Canadian parliament has passed a law legalizing the recreational use of marijuana nationwide, after the country’s two legislative chambers approved the Cannabis Act Tuesday.
The Cannabis Act passed its final hurdle on Tuesday in a 52-29 vote in the Senate. The bill controls and regulates how the drug can be grown, distributed, and sold.
Canadians will be able to buy and consume cannabis legally as early as this September. The country is the first in the G7 to legalise the drug’s recreational use.
The Cannabis Act will make it legal for anyone over 18 to possess up to 30 grams of marijuana, while adults will also be allowed to grow up to four marijuana plants at home.

While the bill establishes a national framework for how the cannabis market will operate, each province will be allowed to set their own system of licensing and regulation.
Cannabis possession first became a crime in Canada in 1923 but medical use has been legal since 2001.
The bill will likely receive Royal Assent this week, and the government will then choose an official date when the law will come into force.

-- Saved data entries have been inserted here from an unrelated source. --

-- ==== Sys2Proof/Laws/Canon.lean ====
section
/-! SUPPORT. Every operation that may write the depot memories keeps their canonical form. -/
namespace Sys2Proof.Laws

open Sys2Proof.Machine Sys2Proof.Safety

theorem canon_doJob (d : Dev) (x1 : DepotJob) :
    Pres Canon d (d.doJob x1) := by
  unfold Dev.doJob
  split
  · exact canon_setCs0 _ _ _
  · exact pres_set pres_refl id
  · exact pres_set pres_refl id
  · exact pres_set pres_refl id
  · exact canon_eraseCs1 _ _ _

theorem canon_depotWrite (d : Dev) (j : DepotJob) :
    Pres Canon d (d.depotWrite j) := by
  unfold Dev.depotWrite
  extract_lets d1 b2
  refine pres_through (b := d1) ?_ fun hd1 => ?_
  · unfold d1
    refine pres_keeps canon_respects (keeps_queueTx _ _) rfl ?_
    exact pres_refl
  clear_value d1
  refine pres_ite (fun _ => ?_) fun _ => ?_
  · refine pres_trans ?_ (canon_doJob _ _)
    exact hd1
  · refine pres_set (b := d1) ?_ id
    exact hd1

theorem canon_writeHeader (d : Dev) (next : Nat) :
    Pres Canon d (d.writeHeader next) := by
  unfold Dev.writeHeader
  extract_lets gen1 b2 d3
  clear_value gen1
  refine pres_through (b := d3) ?_ fun hd3 => ?_
  · unfold d3
    exact pres_set pres_refl id
  clear_value d3
  refine pres_trans ?_ (canon_setCs0 _ _ _)
  exact hd3

theorem canon_queueHeader (d : Dev) (next : Nat) :
    Pres Canon d (d.queueHeader next) := by
  unfold Dev.queueHeader
  extract_lets gen1 b2 d3
  clear_value gen1
  refine pres_through (b := d3) ?_ fun hd3 => ?_
  · unfold d3
    exact pres_set pres_refl id
  clear_value d3
  refine pres_trans ?_ (canon_depotWrite _ _)
  exact hd3

theorem canon_writeSealed (d : Dev) :
    Pres Canon d (d.writeSealed) := by
  unfold Dev.writeSealed
  extract_lets b1 d2
  refine pres_through (b := d2) ?_ fun hd2 => ?_
  · unfold d2
    exact pres_set pres_refl id
  clear_value d2
  refine pres_trans ?_ (canon_depotWrite _ _)
  exact hd2

theorem canon_changeSealed (d : Dev) (addr : Nat) (old : Word) (new : Word) (set : Toll → Toll) :
    Pres Canon d (d.changeSealed addr old new set) := by
  unfold Dev.changeSealed
  extract_lets b1 d2
  clear_value b1
  refine pres_through (b := d2) ?_ fun hd2 => ?_
  · unfold d2
    exact pres_set pres_refl id
  clear_value d2
  refine pres_keeps canon_respects (keeps_dueAudit _ _ _) rfl ?_
  refine pres_trans ?_ (canon_writeSealed _)
  exact hd2

theorem canon_startCommit (d : Dev) :
    Pres Canon d (d.startCommit) := by
  unfold Dev.startCommit
  split
  · exact pres_refl
  · refine pres_ite (fun _ => ?_) fun _ => ?_
    · exact pres_refl
    · extract_lets d1 d2 b3 b4
      refine pres_through (b := d1) ?_ fun hd1 => ?_
      · unfold d1
        refine pres_keeps canon_respects (keeps_needDepot _) rfl ?_
        exact pres_refl
      clear_value d1
      refine pres_through (b := d2) ?_ fun hd2 => ?_
      · unfold d2
        refine pres_trans ?_ (canon_setCs0 _ _ _)
        refine pres_trans ?_ (canon_setCs0 _ _ _)
        exact hd1
      clear_value d2
      refine pres_ite (fun _ => ?_) fun _ => ?_
      · refine pres_set (b := d2) ?_ id
        exact hd2
      · exact hd1

theorem canon_ledgerCommit (d : Dev) :
    Pres Canon d (d.ledgerCommit) := by
  unfold Dev.ledgerCommit
  refine pres_ite (fun _ => ?_) fun _ => ?_
  · exact pres_refl
  · exact canon_startCommit _

theorem canon_commitRetry (d : Dev) :
    Pres Canon d (d.commitRetry) := by
  unfold Dev.commitRetry
  refine pres_ite (fun _ => ?_) fun _ => ?_
  · exact canon_startCommit _
  · exact pres_refl

theorem canon_commitDone (d : Dev) (r : Sealed) (rest : List Sealed) :
    Pres Canon d (d.commitDone r rest) := by
  unfold Dev.commitDone
  extract_lets d1 b2 d3
  refine pres_through (b := d1) ?_ fun hd1 => ?_
  · unfold d1
    exact canon_setCs0 _ _ _
  clear_value d1
  refine pres_through (b := d3) ?_ fun hd3 => ?_
  · unfold d3
    refine pres_set (b := d1) ?_ id
    exact hd1
  clear_value d3
  refine pres_keeps canon_respects (keeps_notice _ _ _ _) rfl ?_
  refine pres_keeps canon_respects (keeps_endCommit _) rfl ?_
  refine pres_trans ?_ (canon_writeHeader _ _)
  exact hd3

theorem canon_ledgerCommitEnd (d : Dev) (first : Bool) (second : Bool) :
    Pres Canon d (d.ledgerCommitEnd first second) := by
  unfold Dev.ledgerCommitEnd
  refine pres_ite (fun _ => ?_) fun _ => ?_
  · exact pres_refl
  · split
    · refine pres_keeps canon_respects (keeps_endCommit _) rfl ?_
      exact pres_refl
    · extract_lets d1 d2 b3 d4
      refine pres_through (b := d1) ?_ fun hd1 => ?_
      · unfold d1
        refine pres_ite (fun _ => ?_) fun _ => ?_
        · exact pres_refl
        · refine pres_keeps canon_respects (keeps_countCs0Error _) rfl ?_
          exact pres_refl
      clear_value d1
      refine pres_through (b := d2) ?_ fun hd2 => ?_
      · unfold d2
        refine pres_keeps canon_respects (keeps_endCommit _) rfl ?_
        refine pres_keeps canon_respects (keeps_countCs0Error _) rfl ?_
        exact hd1
      clear_value d2
      refine pres_through (b := d4) ?_ fun hd4 => ?_
      · unfold d4
        refine pres_set (b := d2) ?_ id
        exact hd2
      clear_value d4
      refine pres_ite (fun _ => ?_) fun _ => ?_
      · refine pres_trans ?_ (canon_commitDone _ _ _)
        exact hd1
      · refine pres_keeps canon_respects (keeps_notice _ _ _ _) rfl ?_
        exact hd4

theorem canon_applyAck (d : Dev) (v : Nat) :
    Pres Canon d (d.applyAck v) := by
  unfold Dev.applyAck
  extract_lets before1 b2 d3
  refine pres_through (b := d3) ?_ fun hd3 => ?_
  · unfold d3
    exact pres_set pres_refl id
  clear_value d3
  refine pres_keeps canon_respects (keeps_lowCheck _ _) rfl ?_
  refine pres_trans ?_ (canon_queueHeader _ _)
  exact hd3

theorem canon_bodyAck (d : Dev) :
    Pres Canon d (bodyAck d).1 := by
  unfold bodyAck
  extract_lets v1 b2
  refine pres_ite_fst (fun _ => ?_) fun _ => ?_
  · refine pres_pair ?_
    exact pres_refl
  · refine pres_ite_fst (fun _ => ?_) fun _ => ?_
    · refine pres_pair ?_
      exact pres_refl
    · refine pres_ite_fst (fun _ => ?_) fun _ => ?_
      · refine pres_pair ?_
        exact pres_set pres_refl id
      · refine pres_pair ?_
        exact canon_applyAck _ _

theorem canon_ackFrame (d : Dev) :
    Pres Canon d (d.ackFrame) := by
  unfold Dev.ackFrame
  split
  · refine pres_ite (fun _ => ?_) fun _ => ?_
    · exact pres_refl
    · exact canon_applyAck _ _
  · exact pres_refl

theorem canon_reseal (d : Dev) (h : Nat) (found : Byte) (cause : Nat) :
    Pres Canon d (d.reseal h found cause) := by
  unfold Dev.reseal
  extract_lets b1 d2 b3 b4 d5
  clear_value b1
  refine pres_through (b := d2) ?_ fun hd2 => ?_
  · unfold d2
    exact canon_setCs0 _ _ _
  clear_value d2
  refine pres_through (b := d5) ?_ fun hd5 => ?_
  · unfold d5
    refine pres_set (b := d2) ?_ id
    exact hd2
  clear_value d5
  refine pres_trans ?_ (canon_writeHeader _ _)
  exact hd5

theorem canon_acceptSlot (d : Dev) (h : Nat) :
    Pres Canon d (d.acceptSlot h) := by
  unfold Dev.acceptSlot
  refine pres_trans ?_ (canon_writeHeader _ _)
  exact pres_set pres_refl id

theorem canon_examine (x0 : Nat) (x1 : Nat) (x2 : Dev) :
    Pres Canon x2 (Dev.examine x0 x1 x2).1 := by
  induction x0 generalizing x1 x2
  · unfold Dev.examine
    refine pres_pair ?_
    exact pres_refl
  · rename_i x0 ih
    unfold Dev.examine
    extract_lets b1 marker2 seq3 crc4 d5
    clear_value b1
    refine pres_through (b := d5) ?_ fun hd5 => ?_
    · unfold d5
      exact canon_acceptSlot _ _
    clear_value d5
    refine pres_ite_fst (fun _ => ?_) fun _ => ?_
    · refine pres_ite_fst (fun _ => ?_) fun _ => ?_
      · refine pres_trans ?_ (ih _ _)
        refine pres_ite (fun _ => ?_) fun _ => ?_
        · exact hd5
        · refine pres_keeps canon_respects (keeps_findCorrupt _) rfl ?_
          refine pres_keeps canon_respects (keeps_judgeRecord _ _ _) rfl ?_
          exact hd5
      · refine pres_ite_fst (fun _ => ?_) fun _ => ?_
        · refine pres_ite_fst (fun _ => ?_) fun _ => ?_
          · refine pres_pair ?_
            exact pres_refl
          · refine pres_trans ?_ (ih _ _)
            refine pres_keeps canon_respects (keeps_findCorrupt _) rfl ?_
            refine pres_keeps canon_respects (keeps_judgeRecord _ _ _) rfl ?_
            exact canon_acceptSlot _ _
        · refine pres_pair ?_
          exact pres_refl
    · refine pres_ite_fst (fun _ => ?_) fun _ => ?_
      · refine pres_pair ?_
        exact pres_refl
      · refine pres_pair ?_
        exact canon_reseal _ _ _ _

theorem canon_recoverLedger (d : Dev) (life : Option (Nat × Nat)) :
    Pres Canon d (d.recoverLedger life) := by
  unfold Dev.recoverLedger
  extract_lets r1 x2 b3 b4
  refine pres_through (b := r1.1) ?_ fun hr1 => ?_
  · unfold r1
    refine pres_keeps canon_respects (keeps_findHead _ _) rfl ?_
    exact pres_refl
  clear_value r1
  refine pres_through (b := x2.1) ?_ fun hx2 => ?_
  · unfold x2
    refine pres_trans ?_ (canon_examine _ _ _)
    exact hr1
  clear_value x2
  refine pres_through (b := b3) ?_ fun hb3 => ?_
  · unfold b3
    exact hx2
  clear_value b3
  refine pres_set (b := b3) ?_ id
  exact hb3

theorem canon_writePointer (d : Dev) (slot : Nat) :
    Pres Canon d (d.writePointer slot) := by
  unfold Dev.writePointer
  extract_lets r1 b2
  clear_value r1
  clear_value b2
  exact canon_depotWrite _ _

theorem canon_bodyManErase (d : Dev) :
    Pres Canon d (bodyManErase d).1 := by
  unfold bodyManErase
  refine pres_ite_fst (fun _ => ?_) fun _ => ?_
  · refine pres_pair ?_
    exact pres_refl
  · refine pres_ite_fst (fun _ => ?_) fun _ => ?_
    · refine pres_pair ?_
      exact pres_refl
    · refine pres_pair ?_
      exact canon_depotWrite _ _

Prime Minister Justin Trudeau tweeted that until now, “it’s been too easy for our kids to get marijuana and for criminals to reap the profits”

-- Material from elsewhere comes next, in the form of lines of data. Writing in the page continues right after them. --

/-- The rest-time stamp after the drover has entered a state (R151). -/
def stampOf (d : Dev) (s : Drover) : Option Time :=
  if (s = .openS ∨ s = .lockout) ∧ d.poleClosed = true then some d.sup.rtc else d.sup.restStamp

/-- The drover enters another state: its event, and the rest-time stamp where R151 sets it. -/
theorem moveDrover_ends (d : Dev) (s : Drover) (code : Nat) (h : d.seq.drover ≠ s) :
    eventsOnly { d with sup := { d.sup with restStamp := stampOf d s }, seq := { d.seq with drover := s } }
      (d.moveDrover s code) ∧ fired 1 (d.moveDrover s code) := by
  have key : d.moveDrover s code =
      ({ d with sup := { d.sup with restStamp := stampOf d s }, seq := { d.seq with drover := s } } : Dev).notice 1 code 0 := by
    unfold Dev.moveDrover stampOf
    rw [if_neg h]
    dsimp only
    by_cases hs : (s = .openS ∨ s = .lockout) ∧ d.poleClosed = true
    · rw [if_pos hs, if_pos hs]
    · rw [if_neg hs, if_neg hs]
  rw [key]
  exact ⟨notice_eventsOnly _ _ _ _, notice_fired _ _ _ _ (by decide)⟩

theorem setDrover_ends (d : Dev) (s : Drover) (h : d.seq.drover ≠ s) :
    eventsOnly { d with sup := { d.sup with restStamp := stampOf d s }, seq := { d.seq with drover := s } }
      (d.setDrover s) ∧ fired 1 (d.setDrover s) := moveDrover_ends d s 0 h

theorem moveDrover_same (d : Dev) (code : Nat) : d.moveDrover d.seq.drover code = d := by simp [Dev.moveDrover]

theorem setDrover_same (d : Dev) : d.setDrover d.seq.drover = d := moveDrover_same d 0

@[simp] theorem moveDrover_drover (d : Dev) (s : Drover) (code : Nat) : (d.moveDrover s code).seq.drover = s := by
  by_cases h : d.seq.drover = s
  · subst h; rw [moveDrover_same]
  · rw [eventsOnly_seq (moveDrover_ends d s code h).1]

@[simp] theorem setDrover_drover (d : Dev) (s : Drover) : (d.setDrover s).seq.drover = s := moveDrover_drover d s 0

theorem setDrover_seq (d : Dev) (s : Drover) : (d.setDrover s).seq = { d.seq with drover := s } := by
  by_cases h : d.seq.drover = s
  · subst h; rw [setDrover_same]
  · rw [eventsOnly_seq (setDrover_ends d s h).1]

theorem cfgFold_eventsOnly (p : Nat → Bool) (l : List Nat) (d : Dev) :
    eventsOnly d (l.foldl (fun d n => if p n then d.notice 63 0 n else d) d) := by
  induction l generalizing d with
  | nil => exact eventsOnly_refl d
  | cons n l ih => exact eventsOnly_trans (noticeIf_eventsOnly d _ _ _ _) (ih _)

/-- The relations of R488 are checked: HST_CFGINC takes what they give. -/
theorem cfgCheck_ends (d : Dev) : eventsOnly { d with hst := { d.hst with cfginc := d.cfgInc } } d.cfgCheck :=
  cfgFold_eventsOnly _ _ _

/-- The pages that a fault's end, a latch's clearing and a drover's transition leave alone. -/
theorem faultGone_mode (d : Dev) (f : Nat) : (d.faultGone f).mode = d.mode ∧ (d.faultGone f).cmds = d.cmds ∧
    (d.faultGone f).coil = d.coil := by
  unfold Dev.faultGone
  split
  · dsimp only
    split
    · unfold Dev.noticeIn; simp
    · exact ⟨rfl, rfl, rfl⟩
  · exact ⟨rfl, rfl, rfl⟩

theorem moveDrover_other (d : Dev) (s : Drover) (n : Nat) : (d.moveDrover s n).mode = d.mode ∧
    (d.moveDrover s n).cmds = d.cmds ∧ (d.moveDrover s n).coil = d.coil ∧ (d.moveDrover s n).lim = d.lim ∧
    (d.moveDrover s n).saf = d.saf ∧ (d.moveDrover s n).pwr = d.pwr ∧ (d.moveDrover s n).tol = d.tol ∧
    (d.moveDrover s n).lgr = d.lgr ∧ (d.moveDrover s n).est = d.est ∧ (d.moveDrover s n).chn = d.chn ∧
    (d.moveDrover s n).insp = d.insp := by
  by_cases h : d.seq.drover = s
  · subst h; rw [moveDrover_same]; simp
  · rw [(moveDrover_ends d s n h).1.1]; simp

theorem setDrover_other (d : Dev) (s : Drover) : (d.setDrover s).mode = d.mode ∧ (d.setDrover s).cmds = d.cmds ∧
    (d.setDrover s).coil = d.coil ∧ (d.setDrover s).lim = d.lim ∧ (d.setDrover s).saf = d.saf ∧
    (d.setDrover s).pwr = d.pwr ∧ (d.setDrover s).tol = d.tol ∧ (d.setDrover s).lgr = d.lgr ∧
    (d.setDrover s).est = d.est ∧ (d.setDrover s).chn = d.chn ∧ (d.setDrover s).insp = d.insp := moveDrover_other d s 0

theorem tryClearLatch_other (d : Dev) : d.tryClearLatch.seq = d.seq ∧ d.tryClearLatch.mode = d.mode ∧
    d.tryClearLatch.cmds = d.cmds ∧ d.tryClearLatch.coil = d.coil := by
  unfold Dev.tryClearLatch
  dsimp only
  split <;> exact ⟨rfl, rfl, rfl, rfl⟩

/-- A pull-in changes its channel alone. -/
theorem pullIn_other (d : Dev) (k : K) : ∃ c, d.pullIn k = { d with coil := d.coil.set k c } ∧ c.phase = .signature ∧ c.hi = d.gatesOn ∧ c.lo = d.gatesOn := by
  exact ⟨_, rfl, rfl, rfl, rfl⟩

/-- The channel but for a feedback check that runs on it. -/
def unchecked (c : Coil) : Coil := { c with raising := false }

theorem stopChecks_get (d : Dev) (j : K) : d.stopChecks.coil.get j = unchecked (d.coil.get j) := by
  unfold Dev.stopChecks unchecked
  simp only [Vector.get, Vector.toArray_map, Array.getElem_map]
  rfl

/-- A release changes its channel alone, which is then released or releasing, and stops feedback checks (R346). -/
theorem release_other (d : Dev) (k : K) : ∃ v, d.release k = { d with coil := v } ∧
    (∀ j, j ≠ k → unchecked (v.get j) = unchecked (d.coil.get j)) ∧
    ((v.get k).phase = .released ∨ (v.get k).phase = .releasing) := by
  unfold Dev.release
  dsimp only
  split
  · rename_i h; exact ⟨d.coil, rfl, fun _ _ => rfl, h⟩
  · refine ⟨_, rfl, ?_, ?_⟩
    · intro j hj
      rw [get_modify_ne _ hj, stopChecks_get]
      rfl
    · right; rw [get_modify_self]

theorem unchecked_phase {a b : Coil} (h : unchecked a = unchecked b) : a.phase = b.phase := by
  have : (unchecked a).phase = (unchecked b).phase := by rw [h]
  exact this

theorem countAbort_other (d : Dev) : ∃ x y, d.countAbort = { d with seq := { d.seq with aborts := x, retryBlocked := y } } := by
  unfold Dev.countAbort
  split
  · exact ⟨_, _, rfl⟩
  · exact ⟨_, _, rfl⟩

/-- K3, K2 and K1 are released: each is then released or releasing, and K4 stays as it is. -/
theorem releaseThree_spec (d : Dev) : ∃ v, ((d.release 2).release 1).release 0 = { d with coil := v } ∧
    (∀ k : K, k ≠ 3 → (v.get k).phase = .released ∨ (v.get k).phase = .releasing) ∧
    unchecked (v.get 3) = unchecked (d.coil.get 3) := by
  obtain ⟨v2, e2, f2, g2⟩ := release_other d 2
  obtain ⟨v1, e1, f1, g1⟩ := release_other (d.release 2) 1
  obtain ⟨v0, e0, f0, g0⟩ := release_other ((d.release 2).release 1) 0
  rw [e2] at f1
  rw [e1, e2] at f0
  refine ⟨v0, by rw [e0, e1, e2], ?_, ?_⟩
  · intro k hk
    match k with
    | 0 => exact g0
    | 1 => rw [unchecked_phase (f0 1 (by decide))]; exact g1
    | 2 => rw [unchecked_phase (f0 2 (by decide)), unchecked_phase (f1 2 (by decide))]; exact g2
    | 3 => exact absurd rfl hk
  · rw [f0 3 (by decide), f1 3 (by decide), f2 3 (by decide)]

/-- An aborted pre-charge ends in OPEN with K1, K2 and K3 releasing. -/
theorem abortPrecharge_spec (d : Dev) (code : Nat) : (d.abortPrecharge code).seq.drover = .openS ∧
    (∀ k : K, k ≠ 3 → ((d.abortPrecharge code).coil.get k).phase = .released ∨
      ((d.abortPrecharge code).coil.get k).phase = .releasing) ∧
    unchecked ((d.abortPrecharge code).coil.get 3) = unchecked (d.coil.get 3) ∧ (d.abortPrecharge code).cmds = d.cmds := by
  have h0 : d.countAbort.coil = d.coil ∧ d.countAbort.cmds = d.cmds := by
    obtain ⟨x, y, e⟩ := countAbort_other d
    rw [e]
    exact ⟨rfl, rfl⟩
  obtain ⟨v, e, f, g⟩ := releaseThree_spec d.countAbort
  have key : ∃ q : Dev, d.abortPrecharge code = q.moveDrover .openS code ∧ q.coil = v ∧ q.cmds = d.cmds := by
    unfold Dev.abortPrecharge
    refine ⟨_, rfl, ?_, ?_⟩
    · rw [e]; split <;> rfl
    · rw [e, ← h0.2]; split <;> rfl
  obtain ⟨q, e1, e2, e3⟩ := key
  have o := moveDrover_other q .openS code
  rw [e1, o.2.2.1, o.2.1, e2, e3, g, h0.1]
  exact ⟨moveDrover_drover _ _ _, f, rfl, rfl⟩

But some groups objected to the new law, with opposition Conservative politicians and indigenous groups among those voicing concerns.
The government is expected to give the provinces and territories, as well as municipalities, eight to 12 weeks to set up the new marijuana marketplace. But the federal government has set guidelines for plain packaging with little branding and strict health warnings.
It will be illegal to possess over 30 grams of cannabis, grow more than four plants per household, and to buy from an unlicensed dealer. Penalties will be severe. Someone caught selling the drug to a minor could be jailed for up to 14 years.
Some critics say the penalties are too harsh and not proportional to similar laws like those around selling alcohol to minors.
Conservative Party leader Andrew Scheer said he was apprehensive it would normalise cannabis use and make it more accessible.
Leo Housakos, a Conservative senator from Quebec, tweeted to say that he thought the law would be “catastrophic for Canadian generations to come”.